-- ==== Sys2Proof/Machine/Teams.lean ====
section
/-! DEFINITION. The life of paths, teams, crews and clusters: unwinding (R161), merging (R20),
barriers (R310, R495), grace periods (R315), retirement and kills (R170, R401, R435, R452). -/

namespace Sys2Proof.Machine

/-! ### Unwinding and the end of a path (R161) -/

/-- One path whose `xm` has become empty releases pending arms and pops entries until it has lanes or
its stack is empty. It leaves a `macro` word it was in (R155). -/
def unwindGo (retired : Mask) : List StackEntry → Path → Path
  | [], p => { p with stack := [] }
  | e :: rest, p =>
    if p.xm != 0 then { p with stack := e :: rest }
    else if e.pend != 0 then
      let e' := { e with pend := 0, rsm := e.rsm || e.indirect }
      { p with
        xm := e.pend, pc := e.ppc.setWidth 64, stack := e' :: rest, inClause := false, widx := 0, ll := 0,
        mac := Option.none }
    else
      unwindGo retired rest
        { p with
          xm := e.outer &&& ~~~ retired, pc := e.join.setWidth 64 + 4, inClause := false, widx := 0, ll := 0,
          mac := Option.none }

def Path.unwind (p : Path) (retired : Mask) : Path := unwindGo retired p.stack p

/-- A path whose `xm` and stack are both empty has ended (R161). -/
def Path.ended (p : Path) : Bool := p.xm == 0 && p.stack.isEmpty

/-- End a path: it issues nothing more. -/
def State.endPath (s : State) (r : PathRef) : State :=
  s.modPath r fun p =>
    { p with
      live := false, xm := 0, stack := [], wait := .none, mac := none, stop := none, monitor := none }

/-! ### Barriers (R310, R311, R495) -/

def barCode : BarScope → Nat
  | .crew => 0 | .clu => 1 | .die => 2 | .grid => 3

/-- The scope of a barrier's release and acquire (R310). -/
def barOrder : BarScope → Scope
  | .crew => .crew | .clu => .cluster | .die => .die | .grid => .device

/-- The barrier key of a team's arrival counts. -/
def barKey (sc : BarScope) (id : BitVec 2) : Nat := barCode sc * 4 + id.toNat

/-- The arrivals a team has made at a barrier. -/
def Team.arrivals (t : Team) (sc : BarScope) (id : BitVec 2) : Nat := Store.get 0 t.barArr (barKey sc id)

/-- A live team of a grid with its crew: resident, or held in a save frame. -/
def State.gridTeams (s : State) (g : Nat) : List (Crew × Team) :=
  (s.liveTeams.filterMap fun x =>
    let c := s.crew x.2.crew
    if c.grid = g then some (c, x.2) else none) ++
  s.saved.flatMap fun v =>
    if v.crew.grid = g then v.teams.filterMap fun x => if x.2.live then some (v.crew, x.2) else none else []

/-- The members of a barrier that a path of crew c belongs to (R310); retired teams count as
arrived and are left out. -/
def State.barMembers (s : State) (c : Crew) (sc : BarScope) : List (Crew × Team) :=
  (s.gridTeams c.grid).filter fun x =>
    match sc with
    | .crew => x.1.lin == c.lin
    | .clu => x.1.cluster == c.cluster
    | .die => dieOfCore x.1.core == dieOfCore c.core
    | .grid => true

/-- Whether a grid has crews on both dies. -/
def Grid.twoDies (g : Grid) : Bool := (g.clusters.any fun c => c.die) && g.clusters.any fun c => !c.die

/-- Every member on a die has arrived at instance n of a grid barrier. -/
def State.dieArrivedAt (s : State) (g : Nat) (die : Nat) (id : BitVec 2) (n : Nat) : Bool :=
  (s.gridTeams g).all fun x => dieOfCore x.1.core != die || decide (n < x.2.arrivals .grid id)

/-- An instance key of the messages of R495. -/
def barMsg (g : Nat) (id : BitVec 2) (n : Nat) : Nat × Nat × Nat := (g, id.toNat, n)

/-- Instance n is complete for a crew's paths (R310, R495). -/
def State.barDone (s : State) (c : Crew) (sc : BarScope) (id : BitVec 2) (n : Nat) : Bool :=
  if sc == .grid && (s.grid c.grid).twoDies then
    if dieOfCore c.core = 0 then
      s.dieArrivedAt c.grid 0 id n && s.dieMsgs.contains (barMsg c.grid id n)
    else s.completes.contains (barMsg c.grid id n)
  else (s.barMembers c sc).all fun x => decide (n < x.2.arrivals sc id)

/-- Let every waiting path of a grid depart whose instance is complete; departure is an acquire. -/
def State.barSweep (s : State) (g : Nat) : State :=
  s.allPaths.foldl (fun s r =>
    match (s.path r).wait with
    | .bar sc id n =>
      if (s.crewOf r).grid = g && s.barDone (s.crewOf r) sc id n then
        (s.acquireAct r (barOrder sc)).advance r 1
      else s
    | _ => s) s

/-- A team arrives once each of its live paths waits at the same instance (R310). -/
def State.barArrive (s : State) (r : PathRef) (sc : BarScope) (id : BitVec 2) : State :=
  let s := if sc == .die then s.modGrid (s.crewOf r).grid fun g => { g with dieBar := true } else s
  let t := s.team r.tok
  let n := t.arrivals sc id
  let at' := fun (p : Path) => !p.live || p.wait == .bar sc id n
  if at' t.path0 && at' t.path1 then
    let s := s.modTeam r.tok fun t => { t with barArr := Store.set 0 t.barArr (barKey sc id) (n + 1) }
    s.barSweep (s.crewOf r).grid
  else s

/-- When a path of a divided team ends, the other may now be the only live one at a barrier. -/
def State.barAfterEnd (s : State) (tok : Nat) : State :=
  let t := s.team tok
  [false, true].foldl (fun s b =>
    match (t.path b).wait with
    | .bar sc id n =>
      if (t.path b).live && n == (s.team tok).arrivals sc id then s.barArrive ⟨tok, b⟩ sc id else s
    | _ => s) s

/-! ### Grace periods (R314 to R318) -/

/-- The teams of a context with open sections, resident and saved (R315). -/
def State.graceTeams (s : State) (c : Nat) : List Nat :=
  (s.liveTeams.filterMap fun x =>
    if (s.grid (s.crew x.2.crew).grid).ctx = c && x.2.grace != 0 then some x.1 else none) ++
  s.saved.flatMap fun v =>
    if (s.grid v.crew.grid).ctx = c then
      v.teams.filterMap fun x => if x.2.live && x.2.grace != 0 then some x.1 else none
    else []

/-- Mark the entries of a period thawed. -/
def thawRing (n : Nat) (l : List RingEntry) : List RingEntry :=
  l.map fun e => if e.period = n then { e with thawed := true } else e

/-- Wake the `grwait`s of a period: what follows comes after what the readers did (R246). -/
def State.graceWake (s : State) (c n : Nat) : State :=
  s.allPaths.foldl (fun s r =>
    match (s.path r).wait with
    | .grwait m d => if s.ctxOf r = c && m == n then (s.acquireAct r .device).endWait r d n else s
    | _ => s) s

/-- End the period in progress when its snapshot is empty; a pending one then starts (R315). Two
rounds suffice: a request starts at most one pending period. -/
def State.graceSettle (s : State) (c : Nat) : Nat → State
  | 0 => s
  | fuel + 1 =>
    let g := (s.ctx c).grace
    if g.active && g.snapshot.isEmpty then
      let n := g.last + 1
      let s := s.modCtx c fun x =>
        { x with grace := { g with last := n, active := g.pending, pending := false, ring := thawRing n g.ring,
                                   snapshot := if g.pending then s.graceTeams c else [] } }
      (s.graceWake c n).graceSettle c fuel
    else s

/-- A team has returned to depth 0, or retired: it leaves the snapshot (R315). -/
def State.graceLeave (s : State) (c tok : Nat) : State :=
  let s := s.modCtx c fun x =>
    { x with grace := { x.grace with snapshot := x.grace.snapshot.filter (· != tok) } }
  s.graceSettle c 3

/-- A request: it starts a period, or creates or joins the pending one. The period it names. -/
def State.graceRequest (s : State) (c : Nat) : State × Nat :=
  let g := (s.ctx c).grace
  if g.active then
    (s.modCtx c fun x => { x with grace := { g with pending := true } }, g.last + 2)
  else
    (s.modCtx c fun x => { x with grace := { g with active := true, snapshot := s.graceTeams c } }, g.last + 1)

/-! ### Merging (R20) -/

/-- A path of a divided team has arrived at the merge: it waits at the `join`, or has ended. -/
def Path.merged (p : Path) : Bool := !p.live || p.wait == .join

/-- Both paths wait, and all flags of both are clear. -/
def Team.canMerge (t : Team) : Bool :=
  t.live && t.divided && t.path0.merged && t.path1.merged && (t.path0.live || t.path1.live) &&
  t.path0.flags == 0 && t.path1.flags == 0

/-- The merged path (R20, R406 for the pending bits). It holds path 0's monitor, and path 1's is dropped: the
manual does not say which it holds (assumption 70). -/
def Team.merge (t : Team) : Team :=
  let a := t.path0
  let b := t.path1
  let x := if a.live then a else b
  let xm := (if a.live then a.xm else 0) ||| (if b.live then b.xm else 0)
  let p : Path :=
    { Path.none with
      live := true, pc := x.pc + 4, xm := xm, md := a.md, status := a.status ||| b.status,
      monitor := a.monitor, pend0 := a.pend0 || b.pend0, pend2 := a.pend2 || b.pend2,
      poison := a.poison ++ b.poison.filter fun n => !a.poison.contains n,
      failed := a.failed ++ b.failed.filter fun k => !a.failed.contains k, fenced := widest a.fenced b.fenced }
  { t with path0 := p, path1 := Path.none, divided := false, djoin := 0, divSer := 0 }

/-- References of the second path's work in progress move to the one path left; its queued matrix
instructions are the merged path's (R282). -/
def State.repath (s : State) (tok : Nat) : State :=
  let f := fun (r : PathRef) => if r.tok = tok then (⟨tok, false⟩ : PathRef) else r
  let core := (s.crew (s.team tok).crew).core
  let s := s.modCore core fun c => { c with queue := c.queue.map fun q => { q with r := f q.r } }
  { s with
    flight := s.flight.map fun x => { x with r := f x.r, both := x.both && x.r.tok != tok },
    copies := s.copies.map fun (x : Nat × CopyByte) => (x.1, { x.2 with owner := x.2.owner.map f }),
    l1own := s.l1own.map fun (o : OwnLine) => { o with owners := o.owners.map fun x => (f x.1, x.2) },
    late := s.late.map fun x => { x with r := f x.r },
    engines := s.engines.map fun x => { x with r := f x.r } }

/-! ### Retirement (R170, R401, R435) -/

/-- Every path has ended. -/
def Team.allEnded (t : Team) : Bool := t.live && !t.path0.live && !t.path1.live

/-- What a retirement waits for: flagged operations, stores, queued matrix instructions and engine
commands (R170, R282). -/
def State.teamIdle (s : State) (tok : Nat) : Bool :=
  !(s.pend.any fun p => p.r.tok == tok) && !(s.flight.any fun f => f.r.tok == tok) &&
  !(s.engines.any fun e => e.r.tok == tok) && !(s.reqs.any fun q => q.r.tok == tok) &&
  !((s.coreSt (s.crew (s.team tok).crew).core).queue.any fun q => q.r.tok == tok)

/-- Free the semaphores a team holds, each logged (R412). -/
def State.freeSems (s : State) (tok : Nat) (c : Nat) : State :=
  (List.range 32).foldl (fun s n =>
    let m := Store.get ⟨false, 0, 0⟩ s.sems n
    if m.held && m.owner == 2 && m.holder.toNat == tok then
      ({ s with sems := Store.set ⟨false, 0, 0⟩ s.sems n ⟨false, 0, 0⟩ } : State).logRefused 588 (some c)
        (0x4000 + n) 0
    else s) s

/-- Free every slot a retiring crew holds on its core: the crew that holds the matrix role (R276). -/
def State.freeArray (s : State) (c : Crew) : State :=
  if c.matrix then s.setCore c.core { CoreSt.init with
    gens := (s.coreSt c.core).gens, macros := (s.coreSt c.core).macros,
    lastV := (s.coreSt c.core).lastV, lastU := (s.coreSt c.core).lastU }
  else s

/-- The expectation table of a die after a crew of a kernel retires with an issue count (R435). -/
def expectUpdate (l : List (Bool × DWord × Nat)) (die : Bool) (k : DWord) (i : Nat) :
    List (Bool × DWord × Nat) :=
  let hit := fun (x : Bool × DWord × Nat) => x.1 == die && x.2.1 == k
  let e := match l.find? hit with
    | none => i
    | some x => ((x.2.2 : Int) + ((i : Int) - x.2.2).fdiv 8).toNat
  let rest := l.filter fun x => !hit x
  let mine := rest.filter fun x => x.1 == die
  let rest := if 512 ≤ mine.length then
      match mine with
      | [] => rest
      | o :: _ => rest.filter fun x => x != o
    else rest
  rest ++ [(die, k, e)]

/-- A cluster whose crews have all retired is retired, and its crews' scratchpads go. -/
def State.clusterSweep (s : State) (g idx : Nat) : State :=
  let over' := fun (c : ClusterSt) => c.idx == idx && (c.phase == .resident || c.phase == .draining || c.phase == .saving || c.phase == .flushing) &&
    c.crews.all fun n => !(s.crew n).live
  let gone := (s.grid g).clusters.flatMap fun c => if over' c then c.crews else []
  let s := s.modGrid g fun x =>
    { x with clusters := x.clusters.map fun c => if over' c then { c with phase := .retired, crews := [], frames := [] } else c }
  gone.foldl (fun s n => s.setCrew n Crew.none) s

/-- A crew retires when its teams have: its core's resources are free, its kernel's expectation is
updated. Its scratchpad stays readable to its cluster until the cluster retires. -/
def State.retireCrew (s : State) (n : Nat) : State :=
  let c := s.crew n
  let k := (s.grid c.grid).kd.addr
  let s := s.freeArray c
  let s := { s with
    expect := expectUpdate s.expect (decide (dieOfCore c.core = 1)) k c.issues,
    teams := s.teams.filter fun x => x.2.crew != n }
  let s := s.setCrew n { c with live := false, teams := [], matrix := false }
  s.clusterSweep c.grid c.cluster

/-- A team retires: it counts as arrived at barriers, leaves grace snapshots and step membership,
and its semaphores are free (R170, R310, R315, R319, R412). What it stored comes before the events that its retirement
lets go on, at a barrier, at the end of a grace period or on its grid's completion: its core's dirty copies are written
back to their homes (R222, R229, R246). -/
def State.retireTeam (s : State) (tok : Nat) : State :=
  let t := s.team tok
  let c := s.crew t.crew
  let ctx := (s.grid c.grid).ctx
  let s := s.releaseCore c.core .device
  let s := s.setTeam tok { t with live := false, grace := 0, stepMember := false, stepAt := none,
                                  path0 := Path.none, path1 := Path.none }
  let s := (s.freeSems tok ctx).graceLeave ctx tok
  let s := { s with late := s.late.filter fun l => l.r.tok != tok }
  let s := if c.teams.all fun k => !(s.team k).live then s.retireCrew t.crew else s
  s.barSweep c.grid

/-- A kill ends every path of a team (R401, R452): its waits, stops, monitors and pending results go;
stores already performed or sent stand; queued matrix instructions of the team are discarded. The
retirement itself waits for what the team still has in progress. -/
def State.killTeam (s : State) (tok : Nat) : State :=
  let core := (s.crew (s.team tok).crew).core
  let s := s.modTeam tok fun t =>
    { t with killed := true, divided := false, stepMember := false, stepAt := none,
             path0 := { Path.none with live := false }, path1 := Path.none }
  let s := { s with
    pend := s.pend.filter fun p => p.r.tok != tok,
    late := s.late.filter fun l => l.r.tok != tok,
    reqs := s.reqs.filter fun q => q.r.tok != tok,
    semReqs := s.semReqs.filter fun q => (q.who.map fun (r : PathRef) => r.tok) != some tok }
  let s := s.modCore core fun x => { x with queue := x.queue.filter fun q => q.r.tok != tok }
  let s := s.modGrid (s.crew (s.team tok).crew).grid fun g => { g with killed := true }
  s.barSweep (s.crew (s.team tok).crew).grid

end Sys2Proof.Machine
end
● ● ●
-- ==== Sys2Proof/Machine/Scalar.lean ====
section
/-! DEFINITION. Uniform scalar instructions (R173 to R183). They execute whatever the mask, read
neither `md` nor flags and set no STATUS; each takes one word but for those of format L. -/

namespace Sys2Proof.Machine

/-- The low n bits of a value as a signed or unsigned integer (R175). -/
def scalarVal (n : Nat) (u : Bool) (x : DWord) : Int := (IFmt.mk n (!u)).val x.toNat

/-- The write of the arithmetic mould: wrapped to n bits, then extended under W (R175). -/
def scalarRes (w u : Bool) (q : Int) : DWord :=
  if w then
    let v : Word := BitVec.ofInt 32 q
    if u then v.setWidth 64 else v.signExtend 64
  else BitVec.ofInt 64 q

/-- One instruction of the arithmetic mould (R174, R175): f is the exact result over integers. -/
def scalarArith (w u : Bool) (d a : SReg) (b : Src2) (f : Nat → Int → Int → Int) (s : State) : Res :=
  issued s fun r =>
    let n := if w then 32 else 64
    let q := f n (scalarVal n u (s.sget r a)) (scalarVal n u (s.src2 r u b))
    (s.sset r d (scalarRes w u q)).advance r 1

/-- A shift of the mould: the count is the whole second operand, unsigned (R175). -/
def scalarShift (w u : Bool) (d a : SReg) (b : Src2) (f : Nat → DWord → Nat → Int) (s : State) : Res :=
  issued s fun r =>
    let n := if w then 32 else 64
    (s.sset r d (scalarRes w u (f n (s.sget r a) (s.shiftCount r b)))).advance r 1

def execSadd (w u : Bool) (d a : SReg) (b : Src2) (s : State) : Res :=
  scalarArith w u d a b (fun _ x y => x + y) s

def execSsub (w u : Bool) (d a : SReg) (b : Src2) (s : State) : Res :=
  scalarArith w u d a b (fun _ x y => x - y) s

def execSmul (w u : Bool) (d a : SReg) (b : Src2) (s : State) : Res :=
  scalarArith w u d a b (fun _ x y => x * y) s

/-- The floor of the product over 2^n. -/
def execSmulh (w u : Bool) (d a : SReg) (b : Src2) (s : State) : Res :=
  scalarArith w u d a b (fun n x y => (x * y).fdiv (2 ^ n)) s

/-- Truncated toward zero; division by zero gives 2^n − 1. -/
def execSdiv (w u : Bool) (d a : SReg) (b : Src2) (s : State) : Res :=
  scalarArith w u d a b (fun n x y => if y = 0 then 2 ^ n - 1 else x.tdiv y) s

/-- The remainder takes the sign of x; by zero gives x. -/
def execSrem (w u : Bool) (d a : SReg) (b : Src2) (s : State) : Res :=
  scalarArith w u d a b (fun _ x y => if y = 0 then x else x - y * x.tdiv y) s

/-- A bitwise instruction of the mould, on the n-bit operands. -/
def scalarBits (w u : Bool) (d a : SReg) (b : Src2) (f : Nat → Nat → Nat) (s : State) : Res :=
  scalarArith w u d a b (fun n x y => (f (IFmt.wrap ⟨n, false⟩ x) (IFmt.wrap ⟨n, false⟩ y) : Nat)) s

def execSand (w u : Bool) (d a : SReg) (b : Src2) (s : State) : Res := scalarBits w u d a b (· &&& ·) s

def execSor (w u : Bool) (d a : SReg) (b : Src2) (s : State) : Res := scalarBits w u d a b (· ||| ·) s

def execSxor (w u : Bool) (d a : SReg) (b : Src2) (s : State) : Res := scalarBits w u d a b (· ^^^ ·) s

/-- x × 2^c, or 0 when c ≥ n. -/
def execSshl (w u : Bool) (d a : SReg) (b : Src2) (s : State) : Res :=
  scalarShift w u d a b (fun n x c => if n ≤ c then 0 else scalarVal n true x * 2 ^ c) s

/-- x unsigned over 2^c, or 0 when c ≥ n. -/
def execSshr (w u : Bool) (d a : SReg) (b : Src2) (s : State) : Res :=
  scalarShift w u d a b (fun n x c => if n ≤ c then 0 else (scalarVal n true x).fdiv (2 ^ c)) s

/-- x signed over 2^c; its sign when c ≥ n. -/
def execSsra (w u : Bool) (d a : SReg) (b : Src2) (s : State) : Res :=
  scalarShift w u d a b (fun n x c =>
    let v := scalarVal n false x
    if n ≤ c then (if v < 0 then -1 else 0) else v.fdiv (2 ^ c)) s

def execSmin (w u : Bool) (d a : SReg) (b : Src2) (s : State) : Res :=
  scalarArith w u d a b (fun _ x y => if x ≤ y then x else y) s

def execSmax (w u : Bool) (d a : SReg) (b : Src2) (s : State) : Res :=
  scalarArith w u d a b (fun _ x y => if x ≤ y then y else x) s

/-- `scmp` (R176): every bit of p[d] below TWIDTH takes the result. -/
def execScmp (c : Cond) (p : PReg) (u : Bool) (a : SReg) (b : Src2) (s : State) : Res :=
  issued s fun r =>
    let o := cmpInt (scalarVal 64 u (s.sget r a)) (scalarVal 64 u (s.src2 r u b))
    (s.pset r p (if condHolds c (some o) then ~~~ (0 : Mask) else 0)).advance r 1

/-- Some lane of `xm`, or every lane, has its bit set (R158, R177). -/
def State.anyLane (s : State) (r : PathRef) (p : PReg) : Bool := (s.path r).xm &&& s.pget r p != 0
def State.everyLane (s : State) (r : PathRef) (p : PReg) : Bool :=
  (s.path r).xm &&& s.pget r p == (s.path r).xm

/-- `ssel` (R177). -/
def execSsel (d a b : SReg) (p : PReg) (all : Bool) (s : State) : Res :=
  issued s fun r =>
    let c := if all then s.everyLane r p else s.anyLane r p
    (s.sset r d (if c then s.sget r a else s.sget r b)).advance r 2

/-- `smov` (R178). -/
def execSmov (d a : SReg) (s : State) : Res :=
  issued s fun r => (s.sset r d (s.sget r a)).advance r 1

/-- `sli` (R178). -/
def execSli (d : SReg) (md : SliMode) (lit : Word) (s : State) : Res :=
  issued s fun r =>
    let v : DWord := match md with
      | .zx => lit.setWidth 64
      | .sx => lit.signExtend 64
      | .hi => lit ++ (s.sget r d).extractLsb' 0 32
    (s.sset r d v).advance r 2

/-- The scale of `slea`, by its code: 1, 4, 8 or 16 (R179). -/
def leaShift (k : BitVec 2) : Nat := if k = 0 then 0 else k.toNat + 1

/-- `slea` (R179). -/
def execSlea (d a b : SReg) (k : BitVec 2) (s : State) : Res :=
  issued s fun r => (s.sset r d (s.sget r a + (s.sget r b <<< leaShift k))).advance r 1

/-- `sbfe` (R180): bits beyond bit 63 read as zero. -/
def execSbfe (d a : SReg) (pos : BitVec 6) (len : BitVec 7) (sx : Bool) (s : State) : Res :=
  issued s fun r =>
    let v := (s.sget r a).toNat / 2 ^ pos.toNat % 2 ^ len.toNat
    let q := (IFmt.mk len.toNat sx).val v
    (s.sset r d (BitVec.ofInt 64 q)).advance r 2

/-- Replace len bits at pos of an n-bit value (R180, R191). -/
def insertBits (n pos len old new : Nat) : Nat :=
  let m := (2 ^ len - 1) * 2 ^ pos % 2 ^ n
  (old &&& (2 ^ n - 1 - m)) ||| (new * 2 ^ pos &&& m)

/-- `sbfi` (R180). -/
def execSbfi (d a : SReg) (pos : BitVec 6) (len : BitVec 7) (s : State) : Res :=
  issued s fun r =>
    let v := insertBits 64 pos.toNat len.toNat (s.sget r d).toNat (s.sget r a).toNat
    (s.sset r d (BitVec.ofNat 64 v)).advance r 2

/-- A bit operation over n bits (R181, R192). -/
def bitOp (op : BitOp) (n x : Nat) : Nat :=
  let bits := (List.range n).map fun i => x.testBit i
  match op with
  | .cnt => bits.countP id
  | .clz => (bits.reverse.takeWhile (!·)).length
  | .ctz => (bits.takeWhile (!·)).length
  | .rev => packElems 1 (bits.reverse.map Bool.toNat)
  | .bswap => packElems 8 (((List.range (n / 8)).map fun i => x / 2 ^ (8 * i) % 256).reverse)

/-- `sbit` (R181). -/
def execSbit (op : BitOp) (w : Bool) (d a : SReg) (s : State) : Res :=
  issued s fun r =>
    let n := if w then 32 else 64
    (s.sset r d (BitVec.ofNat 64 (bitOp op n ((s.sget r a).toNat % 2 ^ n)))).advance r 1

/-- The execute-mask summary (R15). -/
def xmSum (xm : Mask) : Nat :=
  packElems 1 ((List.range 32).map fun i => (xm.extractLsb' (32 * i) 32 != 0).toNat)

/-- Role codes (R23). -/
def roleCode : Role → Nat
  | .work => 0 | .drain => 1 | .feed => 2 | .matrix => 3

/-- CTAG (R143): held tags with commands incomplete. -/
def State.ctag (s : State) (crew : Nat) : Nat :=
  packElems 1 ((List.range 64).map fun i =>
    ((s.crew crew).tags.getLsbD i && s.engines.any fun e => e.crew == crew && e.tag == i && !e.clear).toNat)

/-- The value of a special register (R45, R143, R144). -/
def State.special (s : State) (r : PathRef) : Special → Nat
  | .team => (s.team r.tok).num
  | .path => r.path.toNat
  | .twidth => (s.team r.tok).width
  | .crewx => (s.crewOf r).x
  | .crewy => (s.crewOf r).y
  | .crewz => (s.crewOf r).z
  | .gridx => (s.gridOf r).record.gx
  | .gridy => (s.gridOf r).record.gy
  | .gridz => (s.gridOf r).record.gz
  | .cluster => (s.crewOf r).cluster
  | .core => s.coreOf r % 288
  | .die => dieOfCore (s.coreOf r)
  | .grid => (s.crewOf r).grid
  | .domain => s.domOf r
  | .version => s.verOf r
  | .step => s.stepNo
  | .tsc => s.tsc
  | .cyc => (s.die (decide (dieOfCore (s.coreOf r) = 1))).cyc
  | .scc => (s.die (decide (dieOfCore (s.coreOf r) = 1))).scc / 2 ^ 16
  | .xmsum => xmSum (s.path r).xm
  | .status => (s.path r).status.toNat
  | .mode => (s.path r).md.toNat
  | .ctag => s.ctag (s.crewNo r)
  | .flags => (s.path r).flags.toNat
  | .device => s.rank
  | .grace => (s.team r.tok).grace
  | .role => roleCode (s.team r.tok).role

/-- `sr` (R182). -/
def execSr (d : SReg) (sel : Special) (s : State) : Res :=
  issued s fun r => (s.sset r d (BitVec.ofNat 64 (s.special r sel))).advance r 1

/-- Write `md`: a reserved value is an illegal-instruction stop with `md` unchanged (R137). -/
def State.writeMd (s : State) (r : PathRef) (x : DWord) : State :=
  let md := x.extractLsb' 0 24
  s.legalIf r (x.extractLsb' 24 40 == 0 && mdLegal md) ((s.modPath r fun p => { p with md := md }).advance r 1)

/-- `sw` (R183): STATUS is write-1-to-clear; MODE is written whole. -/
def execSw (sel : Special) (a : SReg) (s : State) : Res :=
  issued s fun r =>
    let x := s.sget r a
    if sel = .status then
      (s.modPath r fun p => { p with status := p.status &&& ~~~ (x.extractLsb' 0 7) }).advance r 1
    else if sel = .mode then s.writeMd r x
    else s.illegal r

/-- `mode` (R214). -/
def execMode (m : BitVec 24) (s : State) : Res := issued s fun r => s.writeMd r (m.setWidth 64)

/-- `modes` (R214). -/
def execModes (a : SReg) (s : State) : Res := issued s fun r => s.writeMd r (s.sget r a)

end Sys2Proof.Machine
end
● ● ●
# Description of the task
Across all the entries, count the lines that contain the string "record", and give that number without anything else.

# Reply to the task
3